INSTRUCTIONS TO FOLLOW. Each record must appear in the answer exactly as it does in the data.

*** MATERIAL PROVIDED ***

-- ==== Sys2Proof/WellFormed.lean ====
section
/-! DEFINITION. The checks a command must pass beyond its syntax: the index ranges of 30_encoding.md R95. -/

namespace Sys2Proof

/-- The index ranges of R95: IDX below TICK_WIDTH/8 for TICK_READ_BYTE, below N_EDGE for FLAG_READ and FLAG_CLEAR.
Every other field of a command is in range by its type. -/
def Instr.wf (tw : TickWidth) : Instr → Bool
  | .tickReadByte idx => decide (idx.toNat < tw.lanes)
  | .flagRead idx => decide (idx.toNat < nEdge)
  | .flagClear idx => decide (idx.toNat < nEdge)
  | .writePixel _ _ => true
  | .clear _ => true
  | .selectFont => true
  | .charWidth _ => true
  | .drawChar _ _ => true
  | .textWrite _ => true
  | .drawString _ _ => true
  | .drawLine _ => true
  | .drawBox _ => true
  | .drawFilledBox _ => true
  | .drawCircle _ => true
  | .drawTestPattern _ => true
  | .drawMarquee _ => true
  | .stepMarquee => true
  | .tickRead => true
  | .ieSaveDisable _ => true
  | .ieRestore _ => true

end Sys2Proof
end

***

ANSWER TO THE EXERCISE.
-- ==== Sys2Proof/WellFormed.lean ====
section
/-! DEFINITION. The checks a command must pass beyond its syntax: the index ranges of 30_encoding.md R95. -/

namespace Sys2Proof

/-- The index ranges of R95: IDX below TICK_WIDTH/8 for TICK_READ_BYTE, below N_EDGE for FLAG_READ and FLAG_CLEAR.
Every other field of a command is in range by its type. -/
def Instr.wf (tw : TickWidth) : Instr → Bool
  | .tickReadByte idx => decide (idx.toNat < tw.lanes)
  | .flagRead idx => decide (idx.toNat < nEdge)
  | .flagClear idx => decide (idx.toNat < nEdge)
  | .writePixel _ _ => true
  | .clear _ => true
  | .selectFont => true
  | .charWidth _ => true
  | .drawChar _ _ => true
  | .textWrite _ => true
  | .drawString _ _ => true
  | .drawLine _ => true
  | .drawBox _ => true
  | .drawFilledBox _ => true
  | .drawCircle _ => true
  | .drawTestPattern _ => true
  | .drawMarquee _ => true
  | .stepMarquee => true
  | .tickRead => true
  | .ieSaveDisable _ => true
  | .ieRestore _ => true

end Sys2Proof
end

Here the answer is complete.